▸ **Prompt**:
What is needed here is an exact repetition of the records below, beginning at the line that has "(∀ n ∈ [l, t], (nodeAtOf" and stopping after the line that has "(nodeSt l).mem.isFull (k / 16) = false ∧".

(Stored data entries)

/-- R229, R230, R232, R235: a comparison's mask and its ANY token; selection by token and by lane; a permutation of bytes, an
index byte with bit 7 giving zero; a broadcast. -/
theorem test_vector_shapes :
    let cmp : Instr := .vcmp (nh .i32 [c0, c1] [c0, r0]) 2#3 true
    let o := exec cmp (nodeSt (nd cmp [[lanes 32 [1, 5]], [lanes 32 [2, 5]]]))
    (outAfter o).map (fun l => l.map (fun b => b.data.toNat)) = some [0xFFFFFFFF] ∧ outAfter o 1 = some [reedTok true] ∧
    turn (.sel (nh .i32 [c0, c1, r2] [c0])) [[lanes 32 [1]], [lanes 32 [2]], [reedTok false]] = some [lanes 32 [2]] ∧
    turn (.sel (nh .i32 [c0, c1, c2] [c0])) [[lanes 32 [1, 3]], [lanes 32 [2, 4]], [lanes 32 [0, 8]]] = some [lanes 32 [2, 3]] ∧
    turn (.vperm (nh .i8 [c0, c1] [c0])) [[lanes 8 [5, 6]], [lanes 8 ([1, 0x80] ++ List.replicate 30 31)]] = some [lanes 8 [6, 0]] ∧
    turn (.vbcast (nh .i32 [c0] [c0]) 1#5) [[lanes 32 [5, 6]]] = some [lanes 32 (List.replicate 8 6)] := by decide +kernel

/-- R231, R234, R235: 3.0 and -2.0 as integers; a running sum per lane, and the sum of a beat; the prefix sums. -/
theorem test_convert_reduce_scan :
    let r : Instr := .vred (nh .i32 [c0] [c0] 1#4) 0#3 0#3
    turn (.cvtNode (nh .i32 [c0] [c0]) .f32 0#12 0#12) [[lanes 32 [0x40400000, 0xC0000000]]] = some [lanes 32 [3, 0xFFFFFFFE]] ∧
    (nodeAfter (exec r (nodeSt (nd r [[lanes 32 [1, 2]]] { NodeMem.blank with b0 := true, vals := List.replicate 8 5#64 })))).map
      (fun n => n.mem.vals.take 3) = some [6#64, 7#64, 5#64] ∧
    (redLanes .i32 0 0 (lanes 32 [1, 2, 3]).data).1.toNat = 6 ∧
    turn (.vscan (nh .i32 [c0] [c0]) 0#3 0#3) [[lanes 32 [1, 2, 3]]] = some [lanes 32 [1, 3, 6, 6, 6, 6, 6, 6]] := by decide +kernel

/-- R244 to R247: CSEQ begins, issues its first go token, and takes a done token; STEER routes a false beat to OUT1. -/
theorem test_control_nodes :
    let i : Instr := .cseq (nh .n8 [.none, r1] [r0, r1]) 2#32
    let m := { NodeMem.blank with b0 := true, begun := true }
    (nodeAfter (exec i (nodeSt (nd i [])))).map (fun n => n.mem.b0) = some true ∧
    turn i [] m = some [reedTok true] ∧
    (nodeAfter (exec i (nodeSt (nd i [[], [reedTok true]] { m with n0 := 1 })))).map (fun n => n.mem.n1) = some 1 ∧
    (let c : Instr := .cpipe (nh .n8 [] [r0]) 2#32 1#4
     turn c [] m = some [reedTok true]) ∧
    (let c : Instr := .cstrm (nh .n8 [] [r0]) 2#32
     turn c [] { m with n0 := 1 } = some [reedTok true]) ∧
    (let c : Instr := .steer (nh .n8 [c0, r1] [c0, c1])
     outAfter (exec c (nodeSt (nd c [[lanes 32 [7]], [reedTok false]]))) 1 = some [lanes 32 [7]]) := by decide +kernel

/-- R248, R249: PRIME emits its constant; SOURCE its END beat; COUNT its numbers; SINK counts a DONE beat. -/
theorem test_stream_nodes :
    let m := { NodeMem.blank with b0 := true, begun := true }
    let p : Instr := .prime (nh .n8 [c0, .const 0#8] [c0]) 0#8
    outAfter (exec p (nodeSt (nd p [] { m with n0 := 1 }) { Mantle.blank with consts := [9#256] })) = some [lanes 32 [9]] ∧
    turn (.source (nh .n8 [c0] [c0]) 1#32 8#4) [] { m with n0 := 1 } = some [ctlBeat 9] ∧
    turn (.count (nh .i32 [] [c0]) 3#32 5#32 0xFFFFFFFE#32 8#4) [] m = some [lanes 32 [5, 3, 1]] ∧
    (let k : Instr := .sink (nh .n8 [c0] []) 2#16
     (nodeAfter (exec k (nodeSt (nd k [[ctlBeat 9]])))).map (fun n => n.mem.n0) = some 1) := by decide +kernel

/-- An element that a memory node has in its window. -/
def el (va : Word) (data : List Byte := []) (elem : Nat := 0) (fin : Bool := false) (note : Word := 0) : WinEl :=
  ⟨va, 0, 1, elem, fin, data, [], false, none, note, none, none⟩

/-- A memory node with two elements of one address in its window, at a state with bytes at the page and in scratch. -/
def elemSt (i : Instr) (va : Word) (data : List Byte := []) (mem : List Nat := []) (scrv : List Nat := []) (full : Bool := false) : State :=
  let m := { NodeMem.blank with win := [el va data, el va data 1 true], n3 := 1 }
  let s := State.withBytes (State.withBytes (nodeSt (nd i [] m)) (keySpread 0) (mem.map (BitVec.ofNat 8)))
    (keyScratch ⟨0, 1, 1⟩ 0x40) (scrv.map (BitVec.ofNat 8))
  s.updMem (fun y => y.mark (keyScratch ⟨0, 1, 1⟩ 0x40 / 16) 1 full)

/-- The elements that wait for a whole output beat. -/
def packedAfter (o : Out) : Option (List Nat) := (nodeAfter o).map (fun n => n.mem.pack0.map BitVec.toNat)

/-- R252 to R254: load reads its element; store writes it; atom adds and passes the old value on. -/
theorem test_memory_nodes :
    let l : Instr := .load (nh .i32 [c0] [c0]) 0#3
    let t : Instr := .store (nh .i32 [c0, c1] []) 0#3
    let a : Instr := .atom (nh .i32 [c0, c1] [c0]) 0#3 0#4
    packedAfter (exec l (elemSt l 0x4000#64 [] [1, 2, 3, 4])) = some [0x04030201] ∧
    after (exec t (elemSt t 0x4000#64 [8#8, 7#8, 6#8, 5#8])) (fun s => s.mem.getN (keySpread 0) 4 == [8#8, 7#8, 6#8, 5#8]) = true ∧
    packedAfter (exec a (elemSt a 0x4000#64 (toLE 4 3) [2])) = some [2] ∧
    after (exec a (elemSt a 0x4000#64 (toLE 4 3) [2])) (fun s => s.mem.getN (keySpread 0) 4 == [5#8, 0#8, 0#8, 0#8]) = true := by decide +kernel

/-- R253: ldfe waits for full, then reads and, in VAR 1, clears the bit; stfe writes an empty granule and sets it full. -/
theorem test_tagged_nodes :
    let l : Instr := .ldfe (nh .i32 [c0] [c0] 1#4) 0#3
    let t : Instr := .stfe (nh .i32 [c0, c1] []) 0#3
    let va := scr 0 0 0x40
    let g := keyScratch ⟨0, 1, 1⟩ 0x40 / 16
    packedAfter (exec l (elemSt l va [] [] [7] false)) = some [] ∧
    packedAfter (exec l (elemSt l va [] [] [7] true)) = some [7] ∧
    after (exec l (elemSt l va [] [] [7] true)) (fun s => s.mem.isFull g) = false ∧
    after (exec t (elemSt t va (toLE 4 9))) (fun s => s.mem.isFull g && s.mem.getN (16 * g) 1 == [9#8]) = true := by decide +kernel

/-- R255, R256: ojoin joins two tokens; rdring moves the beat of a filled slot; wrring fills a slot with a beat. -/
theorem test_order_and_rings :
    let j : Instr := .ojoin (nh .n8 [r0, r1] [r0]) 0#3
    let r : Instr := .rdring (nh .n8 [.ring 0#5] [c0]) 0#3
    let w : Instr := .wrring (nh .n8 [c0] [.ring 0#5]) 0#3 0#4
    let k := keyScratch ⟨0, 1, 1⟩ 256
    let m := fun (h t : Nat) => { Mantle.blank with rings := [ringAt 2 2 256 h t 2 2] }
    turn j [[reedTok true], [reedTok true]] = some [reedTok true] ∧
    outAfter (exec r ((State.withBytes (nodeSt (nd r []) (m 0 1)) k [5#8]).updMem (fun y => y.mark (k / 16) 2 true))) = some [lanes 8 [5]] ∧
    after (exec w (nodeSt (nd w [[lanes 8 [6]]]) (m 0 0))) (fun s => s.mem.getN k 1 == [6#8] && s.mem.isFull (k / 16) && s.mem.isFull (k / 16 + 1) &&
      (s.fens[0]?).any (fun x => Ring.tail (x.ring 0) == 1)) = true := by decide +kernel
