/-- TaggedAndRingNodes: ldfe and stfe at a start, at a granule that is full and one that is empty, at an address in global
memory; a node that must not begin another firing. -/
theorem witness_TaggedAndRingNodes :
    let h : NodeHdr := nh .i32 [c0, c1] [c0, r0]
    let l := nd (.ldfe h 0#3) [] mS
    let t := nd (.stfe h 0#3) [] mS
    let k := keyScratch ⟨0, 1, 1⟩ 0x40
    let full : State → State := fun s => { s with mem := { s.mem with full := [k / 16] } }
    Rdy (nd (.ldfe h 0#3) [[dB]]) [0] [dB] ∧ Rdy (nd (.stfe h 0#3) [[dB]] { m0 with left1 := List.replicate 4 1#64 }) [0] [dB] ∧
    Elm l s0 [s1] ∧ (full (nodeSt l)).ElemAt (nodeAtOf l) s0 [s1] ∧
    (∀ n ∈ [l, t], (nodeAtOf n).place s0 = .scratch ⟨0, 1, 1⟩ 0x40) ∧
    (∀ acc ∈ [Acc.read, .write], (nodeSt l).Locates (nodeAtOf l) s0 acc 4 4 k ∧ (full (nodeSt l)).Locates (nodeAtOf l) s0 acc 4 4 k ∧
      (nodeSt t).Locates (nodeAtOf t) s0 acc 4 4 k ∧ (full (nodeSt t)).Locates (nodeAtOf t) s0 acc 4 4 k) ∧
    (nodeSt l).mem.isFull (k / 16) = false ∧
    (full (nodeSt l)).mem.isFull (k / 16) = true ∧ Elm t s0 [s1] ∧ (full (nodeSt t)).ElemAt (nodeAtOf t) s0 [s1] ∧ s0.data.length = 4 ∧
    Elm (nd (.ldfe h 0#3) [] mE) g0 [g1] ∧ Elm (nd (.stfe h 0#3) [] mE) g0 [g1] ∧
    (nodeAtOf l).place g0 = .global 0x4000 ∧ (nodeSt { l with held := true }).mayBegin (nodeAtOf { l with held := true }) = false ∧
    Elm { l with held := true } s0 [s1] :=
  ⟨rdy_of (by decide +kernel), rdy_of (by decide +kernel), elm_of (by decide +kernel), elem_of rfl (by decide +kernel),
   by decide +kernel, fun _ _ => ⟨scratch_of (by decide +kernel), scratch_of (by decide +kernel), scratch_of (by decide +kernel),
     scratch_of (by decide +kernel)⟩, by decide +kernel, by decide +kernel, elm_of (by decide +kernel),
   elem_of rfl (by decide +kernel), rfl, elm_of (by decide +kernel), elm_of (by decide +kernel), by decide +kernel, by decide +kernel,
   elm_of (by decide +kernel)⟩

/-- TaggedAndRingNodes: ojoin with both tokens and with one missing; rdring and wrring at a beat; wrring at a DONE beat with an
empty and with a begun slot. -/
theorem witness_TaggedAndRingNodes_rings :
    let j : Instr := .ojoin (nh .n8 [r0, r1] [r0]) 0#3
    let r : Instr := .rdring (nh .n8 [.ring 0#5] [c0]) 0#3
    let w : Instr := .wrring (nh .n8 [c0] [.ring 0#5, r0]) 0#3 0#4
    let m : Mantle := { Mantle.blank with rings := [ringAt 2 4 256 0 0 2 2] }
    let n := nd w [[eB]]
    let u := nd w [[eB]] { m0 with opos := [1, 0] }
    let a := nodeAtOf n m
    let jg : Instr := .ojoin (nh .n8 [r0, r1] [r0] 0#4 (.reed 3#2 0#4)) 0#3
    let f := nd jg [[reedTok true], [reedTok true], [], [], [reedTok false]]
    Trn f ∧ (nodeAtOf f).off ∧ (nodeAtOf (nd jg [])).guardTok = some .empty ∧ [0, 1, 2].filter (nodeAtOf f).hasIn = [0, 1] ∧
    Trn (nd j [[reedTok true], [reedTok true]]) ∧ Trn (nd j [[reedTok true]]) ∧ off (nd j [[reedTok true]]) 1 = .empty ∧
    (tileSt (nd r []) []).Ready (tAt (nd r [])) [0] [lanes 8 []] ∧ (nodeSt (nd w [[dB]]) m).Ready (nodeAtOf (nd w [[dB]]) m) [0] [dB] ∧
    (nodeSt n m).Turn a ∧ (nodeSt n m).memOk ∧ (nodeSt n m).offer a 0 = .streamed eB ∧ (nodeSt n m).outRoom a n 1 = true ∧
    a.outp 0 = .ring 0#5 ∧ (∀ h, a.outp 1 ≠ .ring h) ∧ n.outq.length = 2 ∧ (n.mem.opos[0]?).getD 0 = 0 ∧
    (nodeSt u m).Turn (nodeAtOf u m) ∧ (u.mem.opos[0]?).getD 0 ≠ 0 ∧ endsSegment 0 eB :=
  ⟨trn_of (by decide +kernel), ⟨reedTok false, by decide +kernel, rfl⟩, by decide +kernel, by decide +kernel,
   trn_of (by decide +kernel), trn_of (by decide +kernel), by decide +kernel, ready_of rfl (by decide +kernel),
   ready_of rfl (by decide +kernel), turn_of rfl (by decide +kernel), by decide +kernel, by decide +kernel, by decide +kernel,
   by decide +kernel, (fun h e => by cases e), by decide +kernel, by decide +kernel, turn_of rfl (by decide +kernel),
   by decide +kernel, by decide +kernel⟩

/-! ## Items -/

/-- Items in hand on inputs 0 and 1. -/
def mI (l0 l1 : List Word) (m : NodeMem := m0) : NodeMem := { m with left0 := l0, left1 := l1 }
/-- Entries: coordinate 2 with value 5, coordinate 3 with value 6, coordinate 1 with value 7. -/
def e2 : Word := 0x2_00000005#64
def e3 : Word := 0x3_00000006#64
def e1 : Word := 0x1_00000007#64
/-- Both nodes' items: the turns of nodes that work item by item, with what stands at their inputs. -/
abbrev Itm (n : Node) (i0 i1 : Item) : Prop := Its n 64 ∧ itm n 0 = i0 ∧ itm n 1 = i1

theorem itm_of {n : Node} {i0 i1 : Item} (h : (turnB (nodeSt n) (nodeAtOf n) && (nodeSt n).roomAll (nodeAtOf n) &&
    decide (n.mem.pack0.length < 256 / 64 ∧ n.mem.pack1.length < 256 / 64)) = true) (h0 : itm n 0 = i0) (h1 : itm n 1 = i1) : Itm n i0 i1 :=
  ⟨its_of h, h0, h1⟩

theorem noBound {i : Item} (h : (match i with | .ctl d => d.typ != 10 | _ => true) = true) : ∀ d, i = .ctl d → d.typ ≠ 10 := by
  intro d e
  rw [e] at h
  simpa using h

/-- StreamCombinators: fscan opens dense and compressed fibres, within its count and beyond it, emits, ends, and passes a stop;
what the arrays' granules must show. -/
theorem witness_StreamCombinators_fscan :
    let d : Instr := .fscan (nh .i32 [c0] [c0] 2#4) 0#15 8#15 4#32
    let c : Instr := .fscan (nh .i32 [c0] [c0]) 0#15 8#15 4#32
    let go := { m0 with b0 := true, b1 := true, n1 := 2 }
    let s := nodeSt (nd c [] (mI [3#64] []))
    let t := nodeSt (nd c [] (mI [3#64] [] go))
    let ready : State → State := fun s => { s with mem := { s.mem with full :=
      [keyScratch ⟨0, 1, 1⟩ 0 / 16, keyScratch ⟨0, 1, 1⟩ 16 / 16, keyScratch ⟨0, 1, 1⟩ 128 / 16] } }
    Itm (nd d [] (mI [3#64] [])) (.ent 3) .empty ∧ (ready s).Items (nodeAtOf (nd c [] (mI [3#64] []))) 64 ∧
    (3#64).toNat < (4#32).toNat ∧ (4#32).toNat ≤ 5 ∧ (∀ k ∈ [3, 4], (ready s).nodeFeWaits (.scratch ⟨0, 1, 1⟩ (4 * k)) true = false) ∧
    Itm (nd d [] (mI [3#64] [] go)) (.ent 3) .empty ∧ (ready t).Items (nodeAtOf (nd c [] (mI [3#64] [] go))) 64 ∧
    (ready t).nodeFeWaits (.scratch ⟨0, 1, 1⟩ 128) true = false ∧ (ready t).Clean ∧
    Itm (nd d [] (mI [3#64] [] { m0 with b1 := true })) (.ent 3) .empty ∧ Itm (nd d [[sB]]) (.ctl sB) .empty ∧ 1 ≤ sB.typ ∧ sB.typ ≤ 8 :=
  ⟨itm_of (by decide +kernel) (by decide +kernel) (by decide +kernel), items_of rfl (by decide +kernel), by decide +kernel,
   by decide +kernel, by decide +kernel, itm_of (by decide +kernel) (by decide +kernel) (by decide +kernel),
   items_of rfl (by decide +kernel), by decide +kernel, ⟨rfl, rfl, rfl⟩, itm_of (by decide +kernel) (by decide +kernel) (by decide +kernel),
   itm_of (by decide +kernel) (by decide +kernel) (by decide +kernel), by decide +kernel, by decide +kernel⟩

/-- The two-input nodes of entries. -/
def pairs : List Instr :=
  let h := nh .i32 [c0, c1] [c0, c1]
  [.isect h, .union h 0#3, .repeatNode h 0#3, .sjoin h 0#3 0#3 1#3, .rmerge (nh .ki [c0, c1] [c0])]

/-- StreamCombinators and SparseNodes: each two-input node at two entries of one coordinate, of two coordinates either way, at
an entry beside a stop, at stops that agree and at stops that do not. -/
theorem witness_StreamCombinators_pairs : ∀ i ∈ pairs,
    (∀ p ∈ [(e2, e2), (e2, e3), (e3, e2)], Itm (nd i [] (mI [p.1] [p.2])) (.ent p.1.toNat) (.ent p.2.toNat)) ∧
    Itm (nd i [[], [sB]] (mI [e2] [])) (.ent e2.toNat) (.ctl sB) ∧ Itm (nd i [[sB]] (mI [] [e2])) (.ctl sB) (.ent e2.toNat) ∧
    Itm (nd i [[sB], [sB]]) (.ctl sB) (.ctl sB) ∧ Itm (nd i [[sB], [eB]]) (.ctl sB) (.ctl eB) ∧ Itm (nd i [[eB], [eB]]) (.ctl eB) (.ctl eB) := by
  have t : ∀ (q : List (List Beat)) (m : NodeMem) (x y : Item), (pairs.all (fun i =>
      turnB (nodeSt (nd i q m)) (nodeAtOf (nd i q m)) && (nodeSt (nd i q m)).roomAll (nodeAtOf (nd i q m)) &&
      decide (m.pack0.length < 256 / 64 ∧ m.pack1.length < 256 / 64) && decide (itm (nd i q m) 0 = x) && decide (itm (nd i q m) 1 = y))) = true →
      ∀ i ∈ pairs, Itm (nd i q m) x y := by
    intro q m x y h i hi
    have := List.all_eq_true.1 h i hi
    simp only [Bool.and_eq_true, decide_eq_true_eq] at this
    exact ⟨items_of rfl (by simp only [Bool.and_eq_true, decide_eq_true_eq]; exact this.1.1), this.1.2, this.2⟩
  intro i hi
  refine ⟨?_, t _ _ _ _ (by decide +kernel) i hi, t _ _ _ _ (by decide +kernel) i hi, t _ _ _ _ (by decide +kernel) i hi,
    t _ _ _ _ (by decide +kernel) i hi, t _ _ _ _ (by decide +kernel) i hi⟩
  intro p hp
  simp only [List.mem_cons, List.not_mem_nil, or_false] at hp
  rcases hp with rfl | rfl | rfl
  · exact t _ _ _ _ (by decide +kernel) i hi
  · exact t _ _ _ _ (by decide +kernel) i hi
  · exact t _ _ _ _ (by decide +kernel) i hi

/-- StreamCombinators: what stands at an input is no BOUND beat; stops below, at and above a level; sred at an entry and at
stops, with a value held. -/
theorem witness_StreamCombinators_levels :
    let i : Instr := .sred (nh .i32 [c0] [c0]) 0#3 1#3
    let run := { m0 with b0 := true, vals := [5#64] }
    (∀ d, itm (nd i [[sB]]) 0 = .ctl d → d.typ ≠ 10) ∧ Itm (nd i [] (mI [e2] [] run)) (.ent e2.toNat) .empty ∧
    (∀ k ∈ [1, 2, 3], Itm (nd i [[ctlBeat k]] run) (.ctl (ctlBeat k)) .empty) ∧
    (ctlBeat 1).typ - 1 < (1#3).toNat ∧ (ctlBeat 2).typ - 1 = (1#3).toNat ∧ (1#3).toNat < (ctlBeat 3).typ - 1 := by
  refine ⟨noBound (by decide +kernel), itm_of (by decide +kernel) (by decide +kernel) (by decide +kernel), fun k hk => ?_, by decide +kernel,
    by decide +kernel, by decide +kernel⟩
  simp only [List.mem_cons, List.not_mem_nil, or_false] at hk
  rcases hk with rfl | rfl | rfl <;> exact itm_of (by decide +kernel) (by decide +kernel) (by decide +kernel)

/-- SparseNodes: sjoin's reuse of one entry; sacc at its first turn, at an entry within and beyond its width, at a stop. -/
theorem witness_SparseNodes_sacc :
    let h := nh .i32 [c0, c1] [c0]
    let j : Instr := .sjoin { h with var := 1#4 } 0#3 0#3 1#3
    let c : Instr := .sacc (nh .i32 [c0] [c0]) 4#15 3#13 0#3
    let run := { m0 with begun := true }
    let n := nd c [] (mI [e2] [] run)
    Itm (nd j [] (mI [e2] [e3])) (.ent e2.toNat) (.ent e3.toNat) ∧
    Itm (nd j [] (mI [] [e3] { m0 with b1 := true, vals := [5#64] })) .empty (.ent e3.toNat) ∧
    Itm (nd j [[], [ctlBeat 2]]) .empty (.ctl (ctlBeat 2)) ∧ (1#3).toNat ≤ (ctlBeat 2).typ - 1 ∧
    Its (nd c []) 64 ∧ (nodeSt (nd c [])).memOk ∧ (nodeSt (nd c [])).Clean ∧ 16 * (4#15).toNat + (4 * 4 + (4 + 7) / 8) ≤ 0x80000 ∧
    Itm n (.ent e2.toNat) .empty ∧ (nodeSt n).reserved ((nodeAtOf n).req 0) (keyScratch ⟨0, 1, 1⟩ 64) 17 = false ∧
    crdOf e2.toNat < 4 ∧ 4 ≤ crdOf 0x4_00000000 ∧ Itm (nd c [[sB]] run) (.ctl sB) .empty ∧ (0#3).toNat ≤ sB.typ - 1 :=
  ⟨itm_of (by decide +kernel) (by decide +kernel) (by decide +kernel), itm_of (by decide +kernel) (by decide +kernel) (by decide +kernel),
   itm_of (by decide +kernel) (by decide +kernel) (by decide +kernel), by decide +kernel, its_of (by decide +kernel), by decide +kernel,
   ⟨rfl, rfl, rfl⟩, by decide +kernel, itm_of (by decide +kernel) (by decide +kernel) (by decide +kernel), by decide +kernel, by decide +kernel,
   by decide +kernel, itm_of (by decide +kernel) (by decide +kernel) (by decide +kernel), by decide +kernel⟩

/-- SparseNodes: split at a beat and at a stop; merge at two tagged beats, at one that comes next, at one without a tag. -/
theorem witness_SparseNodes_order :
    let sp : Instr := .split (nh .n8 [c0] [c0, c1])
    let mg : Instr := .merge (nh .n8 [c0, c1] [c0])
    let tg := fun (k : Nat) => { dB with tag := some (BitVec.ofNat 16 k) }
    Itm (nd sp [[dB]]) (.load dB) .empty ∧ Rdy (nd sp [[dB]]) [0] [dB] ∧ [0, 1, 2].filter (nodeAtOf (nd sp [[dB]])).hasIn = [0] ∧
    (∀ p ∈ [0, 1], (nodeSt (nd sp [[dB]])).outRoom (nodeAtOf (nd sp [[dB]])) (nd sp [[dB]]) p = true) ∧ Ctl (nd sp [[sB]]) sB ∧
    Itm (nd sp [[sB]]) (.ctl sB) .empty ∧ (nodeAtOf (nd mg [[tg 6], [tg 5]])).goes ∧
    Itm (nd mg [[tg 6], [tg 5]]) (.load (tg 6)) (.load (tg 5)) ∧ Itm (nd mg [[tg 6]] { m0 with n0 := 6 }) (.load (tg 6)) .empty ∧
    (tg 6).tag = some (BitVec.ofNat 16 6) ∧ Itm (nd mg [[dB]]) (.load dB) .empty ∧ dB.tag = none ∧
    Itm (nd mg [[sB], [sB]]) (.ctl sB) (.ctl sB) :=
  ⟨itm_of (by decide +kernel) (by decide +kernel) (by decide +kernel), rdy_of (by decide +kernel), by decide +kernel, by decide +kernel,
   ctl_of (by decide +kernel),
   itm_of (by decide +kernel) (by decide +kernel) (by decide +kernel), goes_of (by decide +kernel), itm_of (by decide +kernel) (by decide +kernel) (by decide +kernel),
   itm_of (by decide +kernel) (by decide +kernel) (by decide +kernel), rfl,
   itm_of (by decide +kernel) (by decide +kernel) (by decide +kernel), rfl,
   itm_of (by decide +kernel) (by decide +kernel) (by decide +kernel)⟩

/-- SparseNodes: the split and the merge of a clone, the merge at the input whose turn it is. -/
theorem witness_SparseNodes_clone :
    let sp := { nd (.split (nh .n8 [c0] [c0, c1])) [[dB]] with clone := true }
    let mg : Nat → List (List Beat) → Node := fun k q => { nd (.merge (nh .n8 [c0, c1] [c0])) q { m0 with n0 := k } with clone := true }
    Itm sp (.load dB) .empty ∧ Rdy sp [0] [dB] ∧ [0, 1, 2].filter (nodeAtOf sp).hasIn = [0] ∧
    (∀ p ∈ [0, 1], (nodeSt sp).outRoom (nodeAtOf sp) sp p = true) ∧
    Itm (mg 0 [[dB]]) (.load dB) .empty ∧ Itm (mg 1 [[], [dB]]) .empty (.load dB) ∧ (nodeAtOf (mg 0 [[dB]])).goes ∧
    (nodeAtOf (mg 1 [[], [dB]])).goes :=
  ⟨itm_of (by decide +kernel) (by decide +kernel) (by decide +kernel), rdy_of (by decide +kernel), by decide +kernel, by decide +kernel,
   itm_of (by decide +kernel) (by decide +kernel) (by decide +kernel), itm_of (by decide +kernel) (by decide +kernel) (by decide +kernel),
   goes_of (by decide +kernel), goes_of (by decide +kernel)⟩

▸ **Answer for this exercise**:
    (∀ n ∈ [l, t], (nodeAtOf n).place s0 = .scratch ⟨0, 1, 1⟩ 0x40) ∧
    (∀ acc ∈ [Acc.read, .write], (nodeSt l).Locates (nodeAtOf l) s0 acc 4 4 k ∧ (full (nodeSt l)).Locates (nodeAtOf l) s0 acc 4 4 k ∧
      (nodeSt t).Locates (nodeAtOf t) s0 acc 4 4 k ∧ (full (nodeSt t)).Locates (nodeAtOf t) s0 acc 4 4 k) ∧
    (nodeSt l).mem.isFull (k / 16) = false ∧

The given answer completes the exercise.